The fact that there are other solvers is irrelevant to this issue. Of course other solvers work for my toy example. In general, bisection may be more appropriate for some types of equations than other solvers as it has nice properties that other solvers do not.
bisection shouldn't converge exponentially
Not sure why you think that. The convergence rate is trivial to compute https://en.wikipedia.org/wiki/Bisection_method#Analysis.
So, I'm not sure if should make API more complex (i.e. set maxsteps=None and then change it dynamically for some solvers. I think there are better alternatives. bisect is too slow, anyway.
mpmath should automatically do the right thing when the precision is set higher than the default.
Not sure why you think that.
I was thinking of https://en.wikipedia.org/wiki/Rate_of_convergence
maxsteps=1.7dps seems to do the trick (maybe it can be a bit tighter; I'm guessing the theoretical value is somewhere around log2(10)/2dps=1.66*dps).
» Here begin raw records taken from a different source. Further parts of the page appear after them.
-- ==== Sys2Proof/Machine/Optics.lean ====
section
/-! DEFINITION. Optical engines and light control: the firewall (R33, R35, R36), lanes and their messages (R329 to R333), rings
(R334 to R336), lasers and patch lasers (R337 to R342), bursts (R343, R344), circuits (R345, R349) and ports coming up (R281, R292,
R317, R331). -/

namespace Sys2Proof.Machine

/-! ### The firewall (R33, R35, R36) -/

/-- An enabled window of engine `e` covers the access and permits its direction (R35). -/
def State.windowOk (s : State) (e : Nat) (wr : Bool) (off len : Nat) : Bool :=
  (List.range 8).any fun w =>
    s.getF (Fld.OPT_FW_WIN_EN e w) == 1 && s.getF ((if wr then Fld.OPT_FW_WIN_WRITE else Fld.OPT_FW_WIN_READ) e w) == 1
      && decide (s.getF (Fld.OPT_FW_WIN_BASE e w) ≤ off) && decide (off + len ≤ s.getF (Fld.OPT_FW_WIN_LIMIT e w) + 1)

/-- A byte of an engine's own control registers. -/
def State.engByte (s : State) (e off : Nat) : Byte := smapGet (fun _ => 0) s.opt.engRegs (e * 65536 + off)

/-- Bytes written to an engine's own control registers, ascending. -/
def State.engWrite (s : State) (e off : Nat) : List Byte → State
  | [] => s
  | v :: vs => (s.updOpt fun o => { o with engRegs := smapSet (fun _ => 0) o.engRegs (e * 65536 + off) v }).engWrite e (off + 1) vs

/-- ENGINE_REG_ACCESS (R35): a read answers its bytes. The engine's own access needs a window; the light controller and the MSC pass
by the windows. An engine's access of no bytes is refused and counted (DESIGN CHOICE, log entry 71: the spec does not say whether a
window covers an empty access). -/
def opEngineReg (who : EngineAgent) (e : Nat) (wr : Bool) (off len : Nat) (data : List Byte) (s : State) : State :=
  if who = .engine ∧ (len = 0 ∨ !s.windowOk e wr off len) then
    { s.incF (Fld.OPT_FW_STATUS_REFUSE_CNT e) with lastCode := cACCESS_DENIED }
  else if 0x10000 < off + len then { s with lastCode := cRANGE }
  else if wr then { s.engWrite e off (data.take len) with lastCode := cDONE }
  else { s with lastCode := cDONE, lastData := BitVec.ofNat 64 (leNat ((List.range len).map fun i => s.engByte e (off + i))) }

/-- Events that wait for the light controller. -/
def State.evqOf (s : State) (e : Nat) : List Word := smapGet (fun _ => []) s.opt.evq e

/-- The event queue of an engine replaced. -/
def State.setEvq (s : State) (e : Nat) (l : List Word) : State :=
  s.updOpt fun o => { o with evq := smapSet (fun _ => []) o.evq e l }

/-- ENGINE_EVENT (R33): the queue holds 64 events; one that finds it full is lost (DESIGN CHOICE). -/
def opEngineEvent (e : Nat) (ev : Word) (s : State) : State :=
  if 64 ≤ (s.evqOf e).length then s else s.setEvq e (s.evqOf e ++ [ev])

/-- A write of `OPT_FW_CTRL` (R35). -/
def writeFwCtrl (v : Word) (s : State) : State × Code :=
  s.guarded .OPT_FW_CTRL 0 0 v (s.getF Fld.OPT_FW_CTRL_LOCK == 0) cACCESS_DENIED fun s => (s.plainWrite .OPT_FW_CTRL 0 0 v, cDONE)

/-- A write of `OPT_FW_WIN` (R35). -/
def writeFwWin (e w : Nat) (v : Word) (s : State) : State × Code :=
  s.guarded .OPT_FW_WIN e w v (s.getF Fld.OPT_FW_CTRL_LOCK == 0) cACCESS_DENIED fun s => (s.plainWrite .OPT_FW_WIN e w v, cDONE)

/-! ### Numbers of engines, lanes, lasers and rings (R319, R320) -/

/-- Target channel of a ring (R319, R320). -/
def ringTarget (ring : Nat) : Nat := if ring < 96 then ring % 16 else 16

/-- State of a ring; one that was never locked is parked. -/
def State.ring (s : State) (e ring : Nat) : RingState := smapGet (fun _ => RingState.parked) s.opt.rings (e * 101 + ring)

/-- `s` with the state of a ring replaced. -/
def State.setRing (s : State) (e ring : Nat) (x : RingState) : State :=
  s.updOpt fun o => { o with rings := smapSet (fun _ => RingState.parked) o.rings (e * 101 + ring) x }

/-- A ring whose lane cannot be used. -/
def RingState.out : RingState → Bool
  | .lost | .sweeping _ => true
  | _ => false

/-- Rings locked on an engine (R350). -/
def State.ringsLocked (s : State) (e : Nat) : Nat := ((List.range 101).filter fun r => s.ring e r == .locked).length

/-- The laser whose swap runs on an engine. -/
def State.swapLaser (s : State) (e : Nat) : Option Nat := smapGet (fun _ => none) s.opt.swapOf e

/-- A patch laser's light reaches the lane by its select ring: in service, or in the steps of a swap after the switch (R339). -/
def State.onPatch (s : State) (e i : Nat) : Bool :=
  s.getF (Fld.OPT_LANE_PATCHED (portOf e i) (waveOf i)) == 1
    || (s.swapLaser e == some i && decide (4 ≤ s.getF (Fld.OPT_PATCH_PROG_STEP e)))

/-- Mux, demux or patch select ring of a lane that is out (R333, R336). -/
def State.ringsOut (s : State) (e i : Nat) : Bool :=
  (s.ring e i).out || (s.ring e (32 + i)).out || (s.onPatch e i && (s.ring e (64 + i)).out)

/-! ### Lanes (R329 to R333, R340, R352) -/

/-- The lane waits for the far end to stop its direction. -/
def State.laneDrains (s : State) (p w : Nat) : Bool :=
  (s.laneState p w == 3 || s.laneState p w == 4) && s.getF (Fld.OPT_LANE_RUNG p w) != 0

/-- A stripe change of the port is in progress (R332). -/
def State.changing (s : State) (p : Nat) : Bool := s.portUp p && (List.range 16).any fun w => s.laneDrains p w
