-- ==== Sys2Proof/Machine/Dispatch.lean ====
section
/-! DEFINITION. The command of each constructor: one arm, one meaning. -/

namespace Sys2Proof.Machine
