/-- The events and registers of the host interface. -/
def Obligations.RingsAndRecords : Prop :=
  (∀ (q : Fin 16) (v : Word) (s : State),
      (Safety.reaches s .bar0 .MSC_SQ_TAIL q.val 0 v →
        ((Fld.MSC_SQ_TAIL_TAIL q.val).of v < s.sqSize q → Machine.exec (.sqTailDoorbell q v) s = .next
          { s.setF (Fld.MSC_SQ_TAIL_TAIL q.val) ((Fld.MSC_SQ_TAIL_TAIL q.val).of v) with lastCode := cDONE })
        ∧ (s.sqSize q ≤ (Fld.MSC_SQ_TAIL_TAIL q.val).of v → ∃ s', Machine.exec (.sqTailDoorbell q v) s = .next s'
          ∧ s'.getF (Fld.MSC_SQ_TAIL_TAIL q.val) = s.getF (Fld.MSC_SQ_TAIL_TAIL q.val)
          ∧ s'.getF Fld.MSC_HOST_ERR_CNT_COUNT = (s.getF Fld.MSC_HOST_ERR_CNT_COUNT + 1) % 2 ^ 32
          ∧ (s.getF Fld.MSC_HOST_ERR_VALID = 0 → s'.getF Fld.MSC_HOST_ERR_KIND = 2 ∧ s'.getF Fld.MSC_HOST_ERR_RING = q.val
            ∧ s'.getF Fld.MSC_HOST_ERR_CODE = cRANGE.toNat)))
      ∧ (Safety.reaches s .bar0 .MSC_CQ_HEAD q.val 0 v → (Fld.MSC_CQ_HEAD_HEAD q.val).of v < s.cqSize q →
        ((Fld.MSC_CQ_HEAD_HEAD q.val).of v + s.cqSize q - s.getF (Fld.MSC_CQ_HEAD_HEAD q.val)) % s.cqSize q
          ≤ (s.cqTail q + s.cqSize q - s.getF (Fld.MSC_CQ_HEAD_HEAD q.val)) % s.cqSize q →
        Machine.exec (.cqHeadDoorbell q v) s = .next
          { s.setF (Fld.MSC_CQ_HEAD_HEAD q.val) ((Fld.MSC_CQ_HEAD_HEAD q.val).of v) with lastCode := cDONE }))
  ∧ (∀ (q : Fin 16) (bs : List Byte) (s : State) (c : HostCmd), c = cmdOf s.host.next q bs → bs.length = 64 →
      s.mayFetch q (c.flags.testBit 1) = true → (∀ d ∈ s.host.cmds, d.k < s.host.next) →
      (formatOk c bs = true → c.launched = false → ∃ s', Machine.exec (.descriptorFetch q (.data bs)) s = .next s'
        ∧ s'.host = { s.host with next := s.host.next + 1, cmds := s.host.cmds ++ [c], turn := s.takeTurn q 1 }
        ∧ s'.getF (Fld.MSC_SQ_STATUS_HEAD q.val) = (s.getF (Fld.MSC_SQ_STATUS_HEAD q.val) + 1) % s.sqSize q % 2 ^ 16
        ∧ Safety.keepsRegs s s' [RegId.MSC_SQ_STATUS.addr q.val] ∧ s'.mem = s.mem ∧ s'.bays = s.bays)
      ∧ (formatOk c bs = true → c.launched = true → s.launchQueue.length < 256 → s.now < c.mark.toNat →
        ∃ s', Machine.exec (.descriptorFetch q (.data bs)) s = .next s' ∧ s'.cmd c.k = some { c with stage := .launch }
          ∧ Safety.keepsRegs s s' [RegId.MSC_SQ_STATUS.addr q.val] ∧ s'.mem = s.mem ∧ s'.bays = s.bays)
      ∧ (formatOk c bs = false → ∃ s', Machine.exec (.descriptorFetch q (.data bs)) s = .next s'
        ∧ Safety.recorded s s' c cMALFORMED ∧ s'.mem = s.mem ∧ s'.bays = s.bays))
  ∧ (∀ (q : Fin 16) (bs : List Byte) (s : State), bs.length = 64 →
      (s.nextRing ≠ some q.val → Machine.exec (.descriptorFetch q (.data bs)) s = .next s)
      ∧ (s.nextRing = some q.val → (cmdOf s.host.next q bs).flags.testBit 1 = true → s.outstanding q.val ≠ 0 →
        Machine.exec (.descriptorFetch q (.data bs)) s = .next { s with host := { s.host with turn := s.takeTurn q (s.sqWeight q) } }))
  ∧ (∀ (q : Fin 16) (s : State), s.mayFetch q false = true → ∀ r ∈ [HostReadResult.unsupported, .completerAbort, .poison, .timeout],
      ∃ s', Machine.exec (.descriptorFetch q r) s = .next s' ∧ s'.getF (Fld.MSC_SQ_CFG_STATE q.val) = 2 ∧ s'.host.cmds = s.host.cmds
        ∧ (s.getF Fld.MSC_HOST_ERR_VALID = 0 → s'.getF Fld.MSC_HOST_ERR_KIND = 3 ∧ s'.getF Fld.MSC_HOST_ERR_RING = q.val
          ∧ s'.getF Fld.MSC_HOST_ERR_CODE = (hostReadCode r).toNat) ∧ s'.mem = s.mem)
  ∧ (∀ (q : Fin 16) (s : State) (r : Record) (rest : List Record), s.waitingOf q = r :: rest → s.ringsRun = true → s.cqRoom q = true →
      (s.getF (Fld.MSC_CQ_CFG_INT_EN q.val) = 0 → ∃ s', Machine.exec (.completionRecordWrite q .written) s = .next s' ∧ s'.waitingOf q = rest
        ∧ s'.cqWritten q = s.cqWritten q + 1 ∧ s'.regs = s.regs ∧ s'.mem = s.mem
        ∧ s'.host.mem = (s.hostWrite (s.getF (Fld.MSC_CQ_BASE_BASE q.val) * 4096 + 32 * s.cqTail q) (s.recordBytes r (s.cqPhase q))).host.mem)
      ∧ (∃ s', Machine.exec (.completionRecordWrite q .failed) s = .next s' ∧ s'.waitingOf q = r :: rest
        ∧ s'.getF (Fld.MSC_CQ_CFG_STATE q.val) = 2
        ∧ (s.getF Fld.MSC_HOST_ERR_VALID = 0 → s'.getF Fld.MSC_HOST_ERR_KIND = 4 ∧ s'.getF Fld.MSC_HOST_ERR_RING = q.val))
      ∧ (s.getF (Fld.MSC_CQ_CFG_INT_EN q.val) = 1 → s.getF (Fld.MSC_CQ_CFG_COAL_CNT q.val) ≤ s.sinceOf q + 1 →
        s.getF (Fld.MSC_MSIX_CTRL_MASK (s.getF (Fld.MSC_CQ_CFG_VECTOR q.val))) = 0 →
        ∃ s', Machine.exec (.completionRecordWrite q .messageFailed) s = .next s' ∧ s'.waitingOf q = rest
          ∧ (s'.getF Fld.MSC_MSIX_PBA_PENDING).testBit (s.getF (Fld.MSC_CQ_CFG_VECTOR q.val)) = true
          ∧ s'.getF Fld.MSC_HOST_ERR_CNT_COUNT = (s.getF Fld.MSC_HOST_ERR_CNT_COUNT + 1) % 2 ^ 32
          ∧ (s.getF Fld.MSC_HOST_ERR_VALID = 0 → s'.getF Fld.MSC_HOST_ERR_KIND = 5) ∧ s'.mem = s.mem))
  ∧ (∀ (q : Fin 16) (s : State) (v : Nat), s.getF (Fld.MSC_CQ_CFG_INT_EN q.val) = 1 → 0 < s.getF (Fld.MSC_CQ_CFG_COAL_US q.val) →
      0 < s.sinceOf q → v = s.getF (Fld.MSC_CQ_CFG_VECTOR q.val) → ∃ s', Machine.exec (.interruptCoalesceTimeout q) s = .next s'
        ∧ s'.sinceOf q = 0 ∧ (s.getF (Fld.MSC_MSIX_CTRL_MASK v) = 1 → s'.host.mem = s.host.mem
          ∧ s'.getF Fld.MSC_MSIX_PBA_PENDING = (s.getF Fld.MSC_MSIX_PBA_PENDING ||| 2 ^ v) % 2 ^ 64)
        ∧ (s.getF (Fld.MSC_MSIX_CTRL_MASK v) = 0 → s'.regs = s.regs ∧ s'.host.mem = (s.hostWrite (s.getF (Fld.MSC_MSIX_ADDR_ADDR v))
          (leBytes 4 (s.getF (Fld.MSC_MSIX_CTRL_DATA v)))).host.mem) ∧ s'.mem = s.mem)
  ∧ (∀ (q : Fin 16) (off : BitVec 20) (v : Word) (s : State),
      (bar0Base + off.toNat = RegId.MSC_SQ_BASE.addr q.val → Safety.reaches s .bar0 .MSC_SQ_BASE q.val 0 v →
        s.getF (Fld.MSC_SQ_CFG_EN q.val) = 0 → Machine.exec (.ringConfigWrite off v) s = .next
          { s.plainWrite .MSC_SQ_BASE q.val 0 v with lastCode := cDONE })
      ∧ (bar0Base + off.toNat = RegId.MSC_SQ_CFG.addr q.val → Safety.reaches s .bar0 .MSC_SQ_CFG q.val 0 v →
        s.getF (Fld.MSC_SQ_CFG_EN q.val) = 0 → (Fld.MSC_SQ_CFG_EN q.val).of v = 1 → sizeOk ((Fld.MSC_SQ_CFG_SIZE_LOG2 q.val).of v) = true →
        ∃ s', Machine.exec (.ringConfigWrite off v) s = .next s' ∧ s'.lastCode = cDONE ∧ s'.getF (Fld.MSC_SQ_CFG_EN q.val) = 1
          ∧ s'.getF (Fld.MSC_SQ_CFG_STATE q.val) = 1 ∧ s'.getF (Fld.MSC_SQ_STATUS_HEAD q.val) = 0
          ∧ s'.getF (Fld.MSC_SQ_TAIL_TAIL q.val) = 0
          ∧ Safety.keepsRegs s s' [RegId.MSC_SQ_CFG.addr q.val, RegId.MSC_SQ_STATUS.addr q.val, RegId.MSC_SQ_TAIL.addr q.val]))
  ∧ (∀ (k : Nat) (s : State) (c : HostCmd) (x : HostRead) (xs : List HostRead), s.cmd k = some c → c.k = k → c.op = 0x02 →
      c.stage = .running → c.toRead = 0 → c.reads = x :: xs → s.host.holdAsked = none → Safety.handedOver s →
      (∀ bs : List Byte, bs.length = x.len → 0 < x.len → x.dig = none → bayAddr 0 0 ≤ x.dev → x.dev + x.len ≤ bayAddr 1023 0x100000 →
        s.clockOff = false → s.cutRange x.dev x.len = false →
        s.ecc1 = [] → s.ecc2 = [] → ∃ s', Machine.exec (.hostReadCompletion k (.data bs)) s = .next s' ∧ Safety.recorded s s' c cDONE
          ∧ s'.mem = (s.setMemBytes x.dev bs).mem ∧ s'.bays = s.bays)
      ∧ (∀ r ∈ [HostReadResult.unsupported, .completerAbort, .poison, .timeout], ∃ s', Machine.exec (.hostReadCompletion k r) s = .next s'
        ∧ Safety.recorded s s' c (hostReadCode r) ∧ s'.mem = s.mem ∧ s'.bays = s.bays)
      ∧ (∃ s', Machine.exec (.hostCompletionTimeout k) s = .next s' ∧ Safety.recorded s s' c cTIMEOUT ∧ s'.mem = s.mem ∧ s'.bays = s.bays))
  ∧ (∀ (s : State) (r : HostReset), ∀ x ∈ [Instr.functionLevelReset r, .perstAssert], ∃ s', Machine.exec x s = .next s'
      ∧ (∀ q : Fin 16, s'.getF (Fld.MSC_SQ_CFG_EN q.val) = 0 ∧ s'.getF (Fld.MSC_CQ_CFG_EN q.val) = 0
        ∧ s'.getF (Fld.MSC_SQ_STATUS_HEAD q.val) = 0 ∧ s'.getF (Fld.MSC_SQ_TAIL_TAIL q.val) = 0 ∧ s'.getF (Fld.MSC_CQ_HEAD_HEAD q.val) = 0)
      ∧ s'.host.waiting = [] ∧ s'.launchQueue = [] ∧ s'.getF Fld.MSC_MSIX_PBA_PENDING = 0 ∧ s'.host.mem = s.host.mem
      ∧ s'.mem = s.mem ∧ s'.bays = s.bays ∧ s'.fab = s.fab ∧ s'.devState = s.devState)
Keep in mind, it will depend on the interval (it's not scaled to [0,1] in the Bisect solver).
I think the correct theoretical value (but only for default norm function) is something like: ceil(log2(|b-a|/(tol*max(1, max(|x| in [a, b])))).
mpmath should automatically do the right thing when the precision is set higher than the default.
Yep, probably you are right in this case. Solvers have different values for maxsteps properties (now class-wide), maxsteps value could be overridden from kwargs. So, you could just add a dynamic property instead. No API break, PR welcomed.